В этом пункте земного шара планета похожа на гигантскую каменную фрезу: гранитные резцы раскраивают облака. Горные кручи так вблизи подступают к летящей машине, что можно сосчитать лепестки растущих на них цветов. То вдруг резко обрываются, так что колеса вертолетных шасси зависают над пропастью с непроглядным в полумраке дном. И снова к стеклам кабины подступает мешанина снегов и облаков. Короны вершин выточены солнцем, ветрами и порой. Руины вавилонской башни, воздвигнутой природой. На минуту забываешь, что эти каменные шипы смертельно опасны для утлой воздушной машины. Забываешь, что на лезвиях хребтов аэродинамические потоки неистовствуют так же, как и на самолетных крыльях, что полет над горами сродни полету над океаном — та же безбрежность, та же гибельность встреч с поверхностью.

В наше время негусто упиваешься торжеством над природой, чаще приходится ей соболезновать. Но здесь, не видя ничего рукотворного на сотни миль окрест, в инопланетном почти хаосе дикого камня, наново переживаешь первые восторги аэронавтов…

Мирошниченко отводит ручку управления, и стрекочущая машина устремляется вниз, в ущелье, в узкий изгибистый горный коридор. На секунду становится жутко — да разве можно здесь летать?! Лопасти винтов того и гляди начнут чиркать о камни. Глыба размером с танк свисает с козырька над пропастью, и под этой глыбой, под этим козырьком неспешно проплывает наш вертолет. Правила безопасности при полете в горах рекомендуют придерживаться освещенной стенки ущелья, но солнечная сторона принадлежит сопредельному государству. Голубая жилка границы вьется вместе с ручьем по дну каньона.

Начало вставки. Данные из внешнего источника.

/-- The record takes its share of instances, of which each must have a place it could take (R218, R250). A share whose descriptor names
no die group or logical core of the context fails (R216); the START record names the share's first instance. -/
def State.takeShare (s : State) (slot : Nat) (c : Context) (r : GangRec) (b : List Byte) (sh : Nat × Nat) : State :=
  if c.descUnnamed (descNum b) || (decide (sh.1 < sh.2) && (c.usable (descNum b)).isEmpty) then
    (s.remoteDone (.start slot r.num)).startFails slot { r with next := sh.1 } (Exc.plain .gang 0)
  else (s.remoteDone (.start slot r.num)).takeDesc slot r b sh.1 sh.2

/-- GANG_RECORD_TAKE (R216, R218, R250, R261). -/
def State.takeRecord (s : State) (slot n : Nat) : State :=
  match s.ctx slot with
  | none => s
  | some c =>
    match (s.recordReads slot c).find? (fun r => r.num == n) with
    | none => s
    | some r =>
      if r.failed then s.startFails slot r (Exc.at .access r.descAddr)
      else if r.launching then s.launchRead slot r
      else
        match s.startRead slot n r.descAddr 256 with
        | (.wait, s1) => s1
        | (.fail e, s1) => (s1.remoteDone (.start slot n)).startFails slot r e
        | (.ok b, s1) =>
          let d := descNum b
          if descMalformed d then (s1.remoteDone (.start slot n)).startFails slot r (Exc.plain .format 0)
          else if dgInstances d = 0 ∨ dgTotal d = 0 then s1.takeShare slot c r b (0, 0)
          else if !dgSpmd d then s1.takeShare slot c r b (0, dgInstances d)
          else
            match s1.readPeers slot r d with
            | (.wait, s2) => s2
            | (.fail e, s2) => (s2.remoteDone (.start slot n)).startFails slot r e
            | (.ok p, s2) => s2.takeShare slot c r b (share true (dgInstances d) p.1 p.2)

/-! ## Cohort tables (R43 to R45) -/

/-- Fields of a cohort entry (Table 2.5). -/
def ceForm (e : Nat) : Nat := bitsOf e 0 2
def ceRole (e : Nat) : Nat := bitsOf e 2 2
def ceFirst (e : Nat) : Nat := bitsOf e 16 16
def ceCount (e : Nat) : Nat := bitsOf e 32 16
def ceStride (e : Nat) : Nat := bitsOf e 48 16
def ceBitmap (e : Nat) : Nat := bitsOf e 64 64

/-- FORMAT of one entry (R44). Of STRIDE, R44 names only zero: one above the 4,096 of Table 2.5 makes no entry malformed, and matters only with
a COUNT above 1. DESIGN CHOICE (log 53). -/
def cohortMalformed (e : Nat) : Bool :=
  ceForm e == 3 || bitsOf e 4 12 != 0
    || (ceForm e == 1 && (ceRole e == 3 || ceStride e == 0 || ceCount e == 0 || ceBitmap e != 0))
    || (ceForm e != 1 && (ceRole e != 0 || ceFirst e != 0 || ceCount e != 0 || ceStride e != 0))
    || (ceForm e == 2 && ceBitmap e % 8 != 0)

/-- Members of a strided cohort by gang-wide number; none when the set runs past the role. -/
def stridedMembers (d e : Nat) : Option (List Nat) :=
  let idx := (List.range (ceCount e)).map (fun i => ceFirst e + i * ceStride e)
  if idx.any (fun i => decide (dgCount d (ceRole e) ≤ i)) then none else some (idx.map (fun i => dgFirst d (ceRole e) + i))

/-- Members of a bitmap; none when a bit at or beyond G is set. -/
def bitmapMembers (g : Nat) (b : List Byte) : Option (List Nat) :=
  let m := leNat b
  if m / 2 ^ g ≠ 0 then none else some ((List.range g).filter (fun i => m.testBit i))

/-- The members of every cohort of a table. -/
def State.readCohorts (s : State) (slot : Nat) (r : GangRec) (d : Nat) : List Nat → StartRes (List (List Nat)) × State
  | [] => (.ok [], s)
  | e :: es =>
    match s.readCohorts slot r d es with
    | (.wait, s1) => (.wait, s1)
    | (.fail x, s1) => (.fail x, s1)
    | (.ok rest, s1) =>
      match ceForm e with
      | 1 => (match stridedMembers d e with
        | some m => (.ok (m :: rest), s1)
        | none => (.fail (Exc.plain .gang 0), s1))
      | 2 =>
        (match s1.startRead slot r.num (BitVec.ofNat 64 (ceBitmap e)) ((dgTotal d + 63) / 64 * 8) with
         | (.wait, s2) => (.wait, s2)
         | (.fail x, s2) => (.fail x, s2)
         | (.ok b, s2) => (match bitmapMembers (dgTotal d) b with
           | some m => (.ok (m :: rest), s2)
           | none => (.fail (Exc.plain .gang 0), s2)))
      | _ => (.ok ([] :: rest), s1)

/-- The cohort table of an instance: members of each of the 256 cohorts. -/
def State.cohortTable (s : State) (slot : Nat) (r : GangRec) (d : Nat) : StartRes (List (List Nat)) × State :=
  let g := dgTotal d
  if dgCohorts d = 0 then (.ok (List.range g :: List.replicate 255 []), s)
  else if (dgCohorts d).toNat % 16 ≠ 0 then (.fail (Exc.plain .format 0), s)
  else
    match s.startRead slot r.num (dgCohorts d) 4096 with
    | (.wait, s1) => (.wait, s1)
    | (.fail e, s1) => (.fail e, s1)
    | (.ok b, s1) =>
      let es := (List.range 256).map (fun i => leNat ((b.drop (16 * i)).take 16))
      if es.any cohortMalformed then (.fail (Exc.plain .format 0), s1)
      else
        match s1.readCohorts slot r d es with
        | (.ok t, s2) =>
          if (List.range g).any (fun i => decide (4 < (t.filter (fun m => m.contains i)).length)) then
            (.fail (Exc.plain .gang 0), s2)
          else (.ok t, s2)
        | x => x

/-- A cause of R44: it concerns one instance. -/
def oneInstance (e : Exc) : Bool := e.cause == .format || e.cause == .gang

/-! ## INSTANCE_PLACEMENT -/

/-- Cohorts of a group, in ascending number, as slots (R45). -/
def cohortSlots (t : List (List Nat)) (g : Nat) : List Nat := (List.range 256).filter (fun c => (regGet [] t c).contains g)

/-- Join places of consecutive groups into bind records: role, GROUPIDX, slot and base in steps (R251). -/
def joinPlaces (step : Nat → Nat) : List (Nat × Nat × Nat × Nat) → List (Nat × Nat × Nat × Nat × Nat)
  | [] => []
  | x :: xs =>
    match joinPlaces step xs with
    | [] => [(x.1, x.2.1, 1, x.2.2.1, x.2.2.2)]
    | y :: ys =>
      if y.1 = x.1 ∧ y.2.1 = x.2.1 + 1 ∧ y.2.2.2.1 = x.2.2.1 + 1 ∧ y.2.2.2.2 = x.2.2.2 + step x.1 then
        (x.1, x.2.1, y.2.2.1 + 1, x.2.2.1, x.2.2.2) :: ys
      else (x.1, x.2.1, 1, x.2.2.1, x.2.2.2) :: y :: ys

/-- The bind records of an instance, role by role, logical core by logical core, quadrant by quadrant, numbered from `ord`. -/
def mkBinds (ord : Nat) (r : GangRec) (d : Nat) (p : Places) (t : List (List Nat)) (rank nranks : Nat) : List Bind :=
  let l := (List.range 3).flatMap (fun role => p.flatMap (fun lc => (List.range 4).flatMap (fun q =>
    (joinPlaces (fun k => dgBudget d k / 8) ((lc.2.filter (fun x => x.1 == q && x.2.1 == role)).map (fun x => x.2))).map (fun x =>
      ({ ord := 0, recNum := r.num, inst := r.next, role := role, gfirst := x.2.1, gcount := x.2.2.1, lcid := lc.1, quad := q
         slot := x.2.2.2.1, regBase := x.2.2.2.2, cls := r.prio, last := false, budget := dgBudget d role, pc := dgPc d role
         spill := dgSpill d, payloads := r.payloads, total := dgTotal d, firstNum := dgFirst d role + x.2.1
         cohorts := (List.range x.2.2.1).map (fun i => cohortSlots t (dgFirst d role + x.2.1 + i))
         rank := rank, nranks := nranks, peers := dgPeers d } : Bind)))))
  l.zipIdx.map (fun x => { x.1 with ord := ord + x.2, last := x.2 + 1 == l.length })

/-- The number of the next bind record that the firmware writes. -/
def State.nextBind (s : State) : Nat :=
  s.ctxs.foldl (fun n c => match c with
    | some x => x.binds.foldl (fun m b => max m (b.ord + 1)) n
    | none => n) 0

/-- The record goes on to its next instance. -/
def GangRec.nextInst (x : GangRec) (err : Bool) : GangRec :=
  { x with next := x.next + 1, queued := decide (x.next + 1 < x.last), error := x.error || err, headAt := none, starving := false }

/-- The instance takes its place: its state, its cohorts and its bind records. -/
def Context.placeInst (c : Context) (ord : Nat) (r : GangRec) (b : List Byte) (p : Places) (t : List (List Nat)) (rank nranks : Nat) :
    Context :=
  let cohorts := t.map (fun m => (⟨32 * m.length, 0, 0⟩ : Cohort))
  let i : GangInst := ⟨r.num, r.next, r.scope, p.map (fun x => x.1), cohorts, b, r.descAddr, .none, 0, false, true⟩
  let bs := mkBinds ord r (descNum b) p t rank nranks
  ({ c with insts := c.insts ++ [i], binds := c.binds ++ bs, tables := (c.tables ++ [dgPeers (descNum b)]).dedup }).modRecord r.num (fun x =>
    { x.nextInst false with running := x.running + 1 })

/-- INSTANCE_PLACEMENT (R44, R248 to R251, R260). A malformed peer table found here fails the record, with every instance of it that has not
started, not the one instance alone: R217 and R260 leave that open. DESIGN CHOICE (log 50). -/
def State.placeInstance (s : State) (slot n : Nat) : State :=
  match s.ctx slot with
  | none => s
  | some c =>
    match s.serves slot c with
    | none => s
    | some r =>
      match r.desc, c.placeNow r with
      | some b, some p =>
        if r.num ≠ n then s
        else
          let d := descNum b
          match s.readPeers slot r d with
          | (.wait, s1) => s1
          | (.fail e, s1) => (s1.remoteDone (.start slot n)).startFails slot r e
          | (.ok pr, s1) =>
            match s1.cohortTable slot r d with
            | (.wait, s2) => s2
            | (.fail e, s2) =>
              let s3 := s2.remoteDone (.start slot n)
              if oneInstance e then
                (s3.startRecord slot r e).modCtx slot (fun c =>
                  (c.modRecord n (fun x => x.nextInst true)).recordDone s.cycles n)
              else s3.startFails slot r e
            | (.ok t, s2) => (s2.remoteDone (.start slot n)).modCtx slot (fun c => c.placeInst s.nextBind r b p t pr.1 pr.2)
      | _, _ => s

/-! ## QUEUE_HEAD_STARVATION -/

/-- 2 ms in meridian ticks. -/
def starveTicks : Nat := 5000000

/-- QUEUE_HEAD_STARVATION (R247). -/
def State.starve (s : State) (slot n : Nat) : State :=
  if !s.clocked then s else s.modCtx slot (fun c => c.modRecord n (fun r =>
    match r.headAt with
    | some t => if r.queued && c.isHead r && decide (t + starveTicks ≤ s.tickNow) then { r with starving := true } else r
    | none => r))

/-- A record that has become head of its queue waits from now. -/
def Context.markHeads (c : Context) (now : Nat) : Context :=
  { c with records := c.records.map (fun r => if r.queued && c.isHead r && r.headAt.isNone then { r with headAt := some now } else r) }

end Sys2Proof.Machine
end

Как-то пограничные наряды добирались сюда на конях, пробирались по висячим тропам — оврингам — многие сутки. Теперь винтокрылый дозор управляется за несколько часов. И если почетный альпинистский титул «тигр снегов» присваивать авиаторам, то, безусловно, первыми его сподобятся пограничные летчики: майоры Ю. Мирошниченко и Ф. Шагалиев, капитан В. Мусаев, старший лейтенант В. Квасов.

Вертолет нещадно трясло — это швыряли машину струи, взмывающие с хребта в черноватое небосвод. Летчики — их кожаные спины маячили в распахнутом проеме кабины — боролись со своими штурвалами валко и сноровисто, точно ковбои с бычьими рогами. И лишь курносый борттехник, примостившийся меж пилотских кресел на широкой шлее, оборачивался и кричал мне, единственному пассажиру в салоне:

— Эй, капитан, поищи там в хвосте шест!

— 3-з-а-а-че-ем-м? — откликаюсь ему блеющим от вибрации голосом.         

— От верхушек отпихиваться! — белозубо смеется парень. — Не растрясло?

Я показываю ему большой палец и снова приникаю к иллюминатору. Стрекочущая машина круто ныряла в ущелье, в узкий и вилюжистый коридор с дном, расщепленным пропастью. Сейчас по бортам бежали не склоны и не скаты — отвесные ребристые стесы. Рати каменных баб лезли с карнизов в иллюминаторы, под винты. От рева турбин срывались вызревшие осыпи, и за тощим хвостом вертолета тянулся трен пыли и камнепадного грохота.

Ущелье вывело вертолет к высокогорному плато, и под растопыренными ногами Ми-восьмого потекли серые пески с стальными кочками подушечника. Минут через пять показалась и квадратная крепостца заставы. Сходство с фортом придавала ей каменная коробка ограды, уложенная в рост человека — с бойницами и пулеметными гнездами по углам.

Вертолет накренился в вираже, и в окружье оконца четко вписался квадрат подворья – с шиферной кровлей казармы, конюшней, гаражом, дозорной вышкой и двумя жилыми вагончиками. Мы опускаемся на «пятачок» рядом с самой высокогорной заставой Памира.

Все тут, на «крыше мира», не просто. И вода в радиаторах машин закипает раньше, чем на равнине. И кровь в висках во время кросса стучаться начинает едва ли не с первой стометровки. И пламя костров полыхает бесцветно.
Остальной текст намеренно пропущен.